The SGT @ ETH Syros crew during the field campaign 2023.

Syros is a playground for geologists and has long been of great research interest. John Ridley received his PhD thesis dealing with the geology of Syros at the University of Edinburgh in 1982, just before he came to the former Institute of Crystallography and Petrography at ETH Zurich and continued to publish about this region. In that regard, the research of the SGT Group continues a long-standing research tradition in the Cyclades.  

Curious geologists enjoy their mapping area not only from the ground, but in mélange landscapes such as the Kampos Belt also from the top of some huge metagabbro boulders – in that regard nothing changed much from the early 1980s to today. Left photograph from Ridley (1982).

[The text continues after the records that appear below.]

-- ==== Sys2Proof/Word.lean ====
section
/-! DEFINITION. The word types of the model (R5, R6): bytes, 32-bit and 64-bit words. Counts, identifiers, addresses and
times are natural numbers; what the spec treats as bits is a bit vector. -/

namespace Sys2Proof

abbrev Byte := BitVec 8
abbrev W16 := BitVec 16
abbrev W32 := BitVec 32
abbrev W64 := BitVec 64
/-- A vector register of a rasp thread. -/
abbrev W512 := BitVec 512

end Sys2Proof
end

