-- ==== Sys2Proof/Syntax.lean ====
section
/-! DEFINITION. The commands of the block: `Instr` has one constructor for each row of spec/opcode_table.json, with the
operands that the row's rules name. Each docstring is the row's summary and its rule. -/

namespace Sys2Proof
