/-! ### Amt registers (R695) -/

abbrev AMT_STATUS (a : Nat) : Nat := 0x110000 + 0x40000 * a
def AMT_STATUS_DETOUR : Fld := { hi := 6, lo := 4, acc := .ro }
def AMT_STATUS_LINK_UP : Fld := { hi := 2, lo := 0, acc := .ro }
abbrev AMT_CORRECTED (a : Nat) : Nat := 0x110008 + 0x40000 * a
def AMT_CORRECTED_COUNT : Fld := { hi := 63, lo := 0, acc := .ro }
abbrev AMT_POISONED (a : Nat) : Nat := 0x110010 + 0x40000 * a
def AMT_POISONED_COUNT : Fld := { hi := 63, lo := 0, acc := .ro }
abbrev AMT_TX_FLITS (a b : Nat) : Nat := 0x110020 + 0x40000 * a + 0x8 * b
def AMT_TX_FLITS_OVF : Fld := { hi := 63, lo := 63, acc := .w1c }
def AMT_TX_FLITS_COUNT : Fld := { hi := 47, lo := 0, acc := .ro }
abbrev AMT_RX_FLITS (a b : Nat) : Nat := 0x110040 + 0x40000 * a + 0x8 * b
def AMT_RX_FLITS_OVF : Fld := { hi := 63, lo := 63, acc := .w1c }
def AMT_RX_FLITS_COUNT : Fld := { hi := 47, lo := 0, acc := .ro }
abbrev AMT_STALL_CYCLES (a b : Nat) : Nat := 0x110060 + 0x40000 * a + 0x8 * b
def AMT_STALL_CYCLES_OVF : Fld := { hi := 63, lo := 63, acc := .w1c }
def AMT_STALL_CYCLES_COUNT : Fld := { hi := 47, lo := 0, acc := .ro }

/-! ### Ce registers (R363) -/

abbrev CE_CFG (a b : Nat) : Nat := 0x120000 + 0x40000 * a + 0x1000 * b
def CE_CFG_ASSIGNED : Fld := { hi := 7, lo := 7, acc := .ro, config := true }
def CE_CFG_PARTITION : Fld := { hi := 3, lo := 0, acc := .ro, config := true }
abbrev CE_CTRL (a b : Nat) : Nat := 0x120004 + 0x40000 * a + 0x1000 * b
def CE_CTRL_ACT_SKIP_EN : Fld := { hi := 2, lo := 2, acc := .rw, reset := 1 }
def CE_CTRL_TEST_FENCE : Fld := { hi := 1, lo := 1, acc := .w1s }
abbrev CE_STATUS (a b : Nat) : Nat := 0x120008 + 0x40000 * a + 0x1000 * b
def CE_STATUS_CONTEXT : Fld := { hi := 31, lo := 20, acc := .ro }
def CE_STATUS_PANE : Fld := { hi := 3, lo := 3, acc := .ro }
def CE_STATUS_STATE : Fld := { hi := 2, lo := 0, acc := .ro }
abbrev CE_OS_ECC (a b : Nat) : Nat := 0x12000C + 0x40000 * a + 0x1000 * b
def CE_OS_ECC_UNCORRECTED : Fld := { hi := 31, lo := 16, acc := .rc }
def CE_OS_ECC_CORRECTED : Fld := { hi := 15, lo := 0, acc := .rc }
abbrev CE_BUSY_CYCLES (a b : Nat) : Nat := 0x120010 + 0x40000 * a + 0x1000 * b
def CE_BUSY_CYCLES_OVF : Fld := { hi := 63, lo := 63, acc := .w1c }
def CE_BUSY_CYCLES_COUNT : Fld := { hi := 47, lo := 0, acc := .ro }
abbrev CE_RUN_CYCLES (a b : Nat) : Nat := 0x120018 + 0x40000 * a + 0x1000 * b
def CE_RUN_CYCLES_OVF : Fld := { hi := 63, lo := 63, acc := .w1c }
def CE_RUN_CYCLES_COUNT : Fld := { hi := 47, lo := 0, acc := .ro }
abbrev CE_LOAD_STALL_CYCLES (a b : Nat) : Nat := 0x120020 + 0x40000 * a + 0x1000 * b
def CE_LOAD_STALL_CYCLES_OVF : Fld := { hi := 63, lo := 63, acc := .w1c }
def CE_LOAD_STALL_CYCLES_COUNT : Fld := { hi := 47, lo := 0, acc := .ro }
abbrev CE_SWITCH_CYCLES (a b : Nat) : Nat := 0x120028 + 0x40000 * a + 0x1000 * b
def CE_SWITCH_CYCLES_OVF : Fld := { hi := 63, lo := 63, acc := .w1c }
def CE_SWITCH_CYCLES_COUNT : Fld := { hi := 47, lo := 0, acc := .ro }
abbrev CE_TILES_FORMED (a b : Nat) : Nat := 0x120030 + 0x40000 * a + 0x1000 * b
def CE_TILES_FORMED_OVF : Fld := { hi := 63, lo := 63, acc := .w1c }
def CE_TILES_FORMED_COUNT : Fld := { hi := 47, lo := 0, acc := .ro }
abbrev CE_BEATS_SKIPPED (a b : Nat) : Nat := 0x120038 + 0x40000 * a + 0x1000 * b
def CE_BEATS_SKIPPED_OVF : Fld := { hi := 63, lo := 63, acc := .w1c }
def CE_BEATS_SKIPPED_COUNT : Fld := { hi := 47, lo := 0, acc := .ro }
abbrev CE_POISON_TERMS (a b : Nat) : Nat := 0x120040 + 0x40000 * a + 0x1000 * b
def CE_POISON_TERMS_OVF : Fld := { hi := 63, lo := 63, acc := .w1c }
def CE_POISON_TERMS_COUNT : Fld := { hi := 47, lo := 0, acc := .ro }
abbrev CE_STEPS_REDONE (a b : Nat) : Nat := 0x120048 + 0x40000 * a + 0x1000 * b
def CE_STEPS_REDONE_OVF : Fld := { hi := 63, lo := 63, acc := .w1c }
def CE_STEPS_REDONE_COUNT : Fld := { hi := 47, lo := 0, acc := .ro }

/-! ### Rsp registers (R410) -/

abbrev RSP_CFG (a b : Nat) : Nat := 0x130000 + 0x40000 * a + 0x1000 * b
def RSP_CFG_ASSIGNED : Fld := { hi := 7, lo := 7, acc := .ro, config := true }
def RSP_CFG_PARTITION : Fld := { hi := 3, lo := 0, acc := .ro, config := true }
abbrev RSP_CTRL (a b : Nat) : Nat := 0x130004 + 0x40000 * a + 0x1000 * b
def RSP_CTRL_STEP_LIMIT : Fld := { hi := 9, lo := 2, acc := .rw, reset := 16, legal := some (1, 255) }
def RSP_CTRL_TEST_FENCE : Fld := { hi := 1, lo := 1, acc := .w1s }
abbrev RSP_STATUS (a b : Nat) : Nat := 0x130008 + 0x40000 * a + 0x1000 * b
def RSP_STATUS_THREADS_BUSY : Fld := { hi := 14, lo := 8, acc := .ro }
def RSP_STATUS_STATE : Fld := { hi := 2, lo := 0, acc := .ro }
abbrev RSP_ECC (a b : Nat) : Nat := 0x13000C + 0x40000 * a + 0x1000 * b
def RSP_ECC_UNCORRECTED : Fld := { hi := 31, lo := 16, acc := .rc }
def RSP_ECC_CORRECTED : Fld := { hi := 15, lo := 0, acc := .rc }
abbrev RSP_BUSY_CYCLES (a b : Nat) : Nat := 0x130010 + 0x40000 * a + 0x1000 * b
def RSP_BUSY_CYCLES_OVF : Fld := { hi := 63, lo := 63, acc := .w1c }
def RSP_BUSY_CYCLES_COUNT : Fld := { hi := 47, lo := 0, acc := .ro }
abbrev RSP_ISSUED (a b : Nat) : Nat := 0x130018 + 0x40000 * a + 0x1000 * b
def RSP_ISSUED_OVF : Fld := { hi := 63, lo := 63, acc := .w1c }
def RSP_ISSUED_COUNT : Fld := { hi := 47, lo := 0, acc := .ro }
abbrev RSP_DUAL_ISSUED (a b : Nat) : Nat := 0x130020 + 0x40000 * a + 0x1000 * b
def RSP_DUAL_ISSUED_OVF : Fld := { hi := 63, lo := 63, acc := .w1c }
def RSP_DUAL_ISSUED_COUNT : Fld := { hi := 47, lo := 0, acc := .ro }
abbrev RSP_ICACHE_MISSES (a b : Nat) : Nat := 0x130028 + 0x40000 * a + 0x1000 * b
def RSP_ICACHE_MISSES_OVF : Fld := { hi := 63, lo := 63, acc := .w1c }
def RSP_ICACHE_MISSES_COUNT : Fld := { hi := 47, lo := 0, acc := .ro }
abbrev RSP_SORT_CYCLES (a b : Nat) : Nat := 0x130030 + 0x40000 * a + 0x1000 * b
def RSP_SORT_CYCLES_OVF : Fld := { hi := 63, lo := 63, acc := .w1c }
def RSP_SORT_CYCLES_COUNT : Fld := { hi := 47, lo := 0, acc := .ro }
abbrev RSP_PARKS (a b : Nat) : Nat := 0x130038 + 0x40000 * a + 0x1000 * b
def RSP_PARKS_OVF : Fld := { hi := 63, lo := 63, acc := .w1c }
def RSP_PARKS_COUNT : Fld := { hi := 47, lo := 0, acc := .ro }
abbrev RSP_TRAPS (a b : Nat) : Nat := 0x130040 + 0x40000 * a + 0x1000 * b
def RSP_TRAPS_COUNT : Fld := { hi := 63, lo := 0, acc := .ro }
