-- ==== Sys2Proof/Machine/StBoot.lean ====
section
/-! DEFINITION. State records of start-up, the flash, power domains, operating points and check units (chapter 19). -/

namespace Sys2Proof.Machine

/-- The accepted flash header (Table 19-3). -/
structure FlashHdr where
  flags : Nat
  readCmd : Nat
  dummy : Nat
  clockMhz : Nat
  mib : Nat
  imageOff : Nat
  imageLen : Nat
  configOff : Nat
  configLen : Nat
  certOff : Nat
  certLen : Nat
deriving DecidableEq, Repr

/-- A change of operating point (R666): none, waiting for the voltage of a point to settle, or for the PLL to lock on one. -/
inductive OpStep where
  | idle
  | settle (op : Nat)
  | lock (op : Nat)
deriving DecidableEq, Repr

/-- What a power domain holds beside its registers (R669 to R672): the target of the entry under way, the target that follows the
transition under way, the requests to answer with the target each asked for, a release that waits for ON, and whether it wakes
from OFF. -/
structure DomX where
  goal : Nat
  next : Option Nat
  asked : List (Src × Nat)
  release : Bool
  fromOff : Bool
deriving DecidableEq, Repr

/-- The MANAGEMENT section in force (Table 19-4), and the LINK key pairs that MGMT_KEY_ESTABLISH may be signed under (R639). -/
structure MgmtCfg where
  keys : List (Nat × Nat)
  ep : Nat
  paths : List PathDef
  sideband : Nat
deriving DecidableEq, Repr

/-- Start-up, flash and power. -/
structure BootSt where
  /-- Flash bytes that are not erased: an unlisted byte reads 0xFF (R658). -/
  flash : AMap Byte
  hdr : Option FlashHdr
  cfg : Option ConfigDef
  mgmt : MgmtCfg
  /-- The retained body of the running image, and the certificates (R664), as loaded. -/
  image : List Byte
  /-- When step 1 began, in ns. -/
  start : Nat
  doms : AMap DomX
  op : OpStep
  /-- QUIESCE under way: who asked, and when the drain time ends (R675). -/
  quiesce : Option Src
  drainEnd : Nat
  drained : Bool
  /-- A warm reset follows the reply to RECOVERY_RESTART, or a write of WARM_RESET: its cause. -/
  restart : Option Nat
  /-- JTAG: the instruction in force (0 IDCODE, 1 BYPASS, 2 SAMPLE/PRELOAD, 3 EXTEST), what its data register captured, and the
  boundary cells (R630, R720). -/
  jtag : Nat
  jtagData : Nat
  extest : List Bool
  /-- The message that last left by the sideband port: MOP, RESULT and fields of a reply (R662, R688), or a neighbour
  advertisement. -/
  sbSent : List Nat
deriving DecidableEq, Repr

end Sys2Proof.Machine
end

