-- ==== Sys2Proof/Machine/Xts.lean ====
section
/-! DEFINITION. Memory encryption (R643, R644): XTS-AES-256 over a stack word, and what the pool stores of a word. -/

namespace Sys2Proof.Machine
open Sys2Proof

abbrev Block := BitVec 128

/-- The two blocks of a swap change places. -/
def swapBlock (b : Block) (s : Block × Block) : Block := if b = s.1 then s.2 else if b = s.2 then s.1 else b

/-- AES-256 and its inverse. -/
def aesEnc (k : BitVec 256) (b : Block) : Block := (Config.aesSwaps k).foldl swapBlock b
def aesDec (k : BitVec 256) (b : Block) : Block := (Config.aesSwaps k).reverse.foldl swapBlock b

/-- Multiplication by α in the field of IEEE Std 1619, a block being a little-endian number. -/
def xtsDouble (t : Block) : Block := if t.getLsbD 127 then (t <<< 1) ^^^ 0x87 else t <<< 1

/-- A memory key: the data key in its low half and the tweak key in its high one (R644). -/
def dataKey (key : W512) : BitVec 256 := key.setWidth 256
def tweakKey (key : W512) : BitVec 256 := (key >>> 256).setWidth 256

/-- The masks of a data unit's two blocks. -/
def xtsMask (key : W512) (tweak : Block) : Block × Block :=
  let t := aesEnc (tweakKey key) tweak
  (t, xtsDouble t)

/-- E and its inverse on one block under mask `t`. -/
def xexEnc (key : W512) (t b : Block) : Block := aesEnc (dataKey key) (b ^^^ t) ^^^ t
def xexDec (key : W512) (t b : Block) : Block := aesDec (dataKey key) (b ^^^ t) ^^^ t

/-- What is stored of a plaintext block: E(P) XOR E(0); and the plaintext of a stored one. -/
def sealBlock (key : W512) (t p : Block) : Block := xexEnc key t p ^^^ xexEnc key t 0
def openBlock (key : W512) (t s : Block) : Block := xexDec key t (s ^^^ xexEnc key t 0)

/-- A word of 32 bytes as two blocks, and back. -/
def pairBlocks (b : List Byte) : Block × Block :=
  (BitVec.ofNat 128 (leNat (b.take 16)), BitVec.ofNat 128 (leNat ((b.drop 16).take 16)))
def pairBytes (b : Block × Block) : List Byte := natLe 16 b.1.toNat ++ natLe 16 b.2.toNat

/-- The bits that the pool stores for a plaintext word under a key and tweak, and the plaintext that stored bits give under them. -/
def sealWord (key : W512) (tweak : Block) (b : List Byte) : List Byte :=
  let (t0, t1) := xtsMask key tweak
  let (p0, p1) := pairBlocks b
  pairBytes (sealBlock key t0 p0, sealBlock key t1 p1)
def openWord (key : W512) (tweak : Block) (b : List Byte) : List Byte :=
  let (t0, t1) := xtsMask key tweak
  let (s0, s1) := pairBlocks b
  pairBytes (openBlock key t0 s0, openBlock key t1 s1)

/-- The tweak of the word at byte `off` of extent `e`: (EXTENT << 32) | (OFFSET >> 5). -/
def tweakOf (e off : Nat) : Block := BitVec.ofNat 128 (e * 2 ^ 32 + off / 32)

/-- The memory key that draw `d` of the true random source began: 512 bits (R644). -/
def drawnKey (d : Nat) : W512 :=
  BitVec.ofNat 512 ((List.range 8).foldl (fun a i => a + (Config.random (d + i)).toNat * 2 ^ (64 * i)) 0)

/-- The memory key that a partition holds. -/
def memKey (c : Core) (q : Nat) : Option W512 := (amGet? c.sec.memKeys q).map drawnKey

end Sys2Proof.Machine
end

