/-- A correction in a stack word (R564, R565, R567): counted, counted by symbol position, and its write-back recorded.
A position that reaches LANE_THRESHOLD in the period is a suspect: logged, recorded and retrained ahead of the turn. -/
def noteCorrected (c : Core) (w sym : Nat) (data : List Byte) (demand : Bool) : Core :=
  let n := physStack w
  let c := c.count ECC_CORRECTED
  let c := { c with mem := { c.mem with corrected := amSet c.mem.corrected n (amGet c.mem.corrected n 0 + 1) } }
  let k := (n * 32 + physPc w) * 64 + sym
  let cnt := amGet c.mem.lane k 0 + 1
  let c := { c with mem := { c.mem with lane := amSet c.mem.lane k cnt } }
  let c := if cnt == c.fld ECC_CTRL ECC_CTRL_LANE_THRESHOLD then
      let c := raise c .eccLaneSuspect 2 n (physPc w * 64 + sym)
      let c := c.count ECC_LANE_EVENTS
      let c := c.setFld (ECC_LANE n) ECC_LANE_VALID 1
      let c := c.setFld (ECC_LANE n) ECC_LANE_PC (physPc w)
      let c := c.setFld (ECC_LANE n) ECC_LANE_SYMBOL sym
      { c with mem := { c.mem with turnHead := distinctOf (c.mem.turnHead ++ [n * 32 + physPc w]) } }
    else c
  if demand && !c.flag ECC_CTRL ECC_CTRL_DEMAND_WB_EN then c
  else match amGet? c.mem.wb w with
    | some _ => c
    | none => { c with mem := { c.mem with wb := amSet c.mem.wb w ⟨.corrected, data, !demand⟩ } }

/-- Physical word `w` read and decoded (R562), with the action of a CORRECTED word. A word whose poison write-back is
pending is delivered poisoned again (R565). -/
def readPhys (m : M) (w : Nat) (demand : Bool := true) : M × WordRead :=
  if stackBad m.core (physStack w) then (m, .gone)
  else
    let data := m.mem.word w
    match classify (m.mem.checks w) with
    | .clean => (m, .good data)
    | .poisoned => (m, .poison data)
    | .corrected k e =>
      let good := changeStored m.core w data (correctData zeroWord k e)
      (m.on (fun c => noteCorrected c w k good demand), .good good)
    | .uncorrectable =>
      match amGet? m.core.mem.wb w with
      | some ⟨.poison, _, _⟩ => (m, .poison data)
      | _ => (m, .bad data)

/-- The record that a pending write-back leaves until it enters a queue or is dropped (R565). -/
def recordWb (c : Core) (w : Nat) (k : WbKind) (data : List Byte) (demand : Bool) : Core :=
  { c with mem := { c.mem with wb := amSet c.mem.wb w ⟨k, data, !demand⟩ } }

/-- The word is already known UNCORRECTABLE: its recovery write-back is pending, so it is the same error (R565). -/
def knownBad (c : Core) (w : Nat) : Bool := (amGet? c.mem.wb w).isSome

/-- The poison write-back of a word that cannot be recovered is recorded (R565, R569). -/
def poisonRec (m : M) (w : Nat) (data : List Byte) (demand : Bool) : M :=
  m.on (fun c => recordWb (c.count ECC_POISON_WRITTEN) w .poison data demand)

/-- The event of an UNCORRECTABLE stack word, whose handling period its write-back ends (R564, R700).
DEDUCED, assumption 88 (unsafe). -/
def logBad (c : Core) (w : Nat) (e : Ev) : Core := raise c e 2 (physStack w) (physAddr w) 1 (some w)

/-- An UNCORRECTABLE word with no recovery is delivered poisoned, and its poison write-back recorded (R564, R569). -/
def giveUp (m : M) (w : Nat) (data : List Byte) (e : Ev) (demand : Bool) : M × WordRead :=
  (poisonRec (m.on (fun c => logBad c w e)) w data demand, .poison data)

/-- A recovered word on a healthy stack: the error is logged once, and the write-back of the recovered data recorded (R564,
R565). DEDUCED, assumption 88 (unsafe). -/
def recovered (m : M) (w : Nat) (data : List Byte) (known demand : Bool) : M :=
  m.on (fun c => recordWb (if known then c else logBad c w .eccUncorrected) w .recovered data demand)

/-! ### Places of a word (R540, R585, R586, R592) -/

/-- The stack that serves group address `g` of partition `q` for stack `n`: the spare once the rebuild has passed the word
(R596, R599). -/
def servingStack (c : Core) (q n g : Nat) : Nat :=
  if c.fld PAIR_REBUILD PAIR_REBUILD_SPARE == 1 && c.fld PAIR_REBUILD PAIR_REBUILD_FAILED_STACK == n &&
      walkRank c q g < (c.rget PAIR_REBUILD_PROG).toNat then
    c.fld PAIR_LAYOUT PAIR_LAYOUT_OUT_STACK
  else n

/-- The physical word of group address `g` of partition `q` for stack `n`, as it is served now. -/
def servedWord (c : Core) (q n g : Nat) : Nat := placeWord c q (servingStack c q n g) g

However, in addition to classical geological field mapping we now also use leading-edge tools such as drones, digital mapping devices and 3D visualization software – equipment of which former scholars could only dream of. One highlight for me was the use of inflatable packrafts for inspecting outcrops along the steep cliffs at the eastern and western margin of the island near Lia and Grizzas Beach. Combining onshore mapping in the central part of the island with the cross-sections of nappe stacks along the cliff – mapping from land, water and air – enables us to constrain the 3D anatomy of a fossil subduction interface.

Part of the team discussing the structure of the western Kampos Belt while packrafting along the coast.

Syros is known for its spectacularly preserved blueschists, which makes it not only interesting for researching deep subduction interface processes, but also from an aesthetic point of view. Retrograde overprint is very selective and mostly confined to the southern part of Syros. In some cases, the blueschists contain beautiful pseudomorphs after lawsonite. Consequently, some of the samples we took are not purely dedicated to research.

Syros is known for its marvelous blueschists (top) and pseudomorphs after lawsonite (bottom).

Apart from that, Syros is an amazing place to work with a pleasant climate for field work (at least early in the year), friendly locals, cute cats or goats all around the island and extremely nice food (feta lovers ;-)). We are lucky that there are still enough ongoing controversies about the geology of the Cyclades so that stimulating research will go on in this location.

Mapping in the Kampos Belt is fascinating, so sometimes you lose your sense of time and the sun goes down. In that case your hard work is rewarded by a stunning sunset!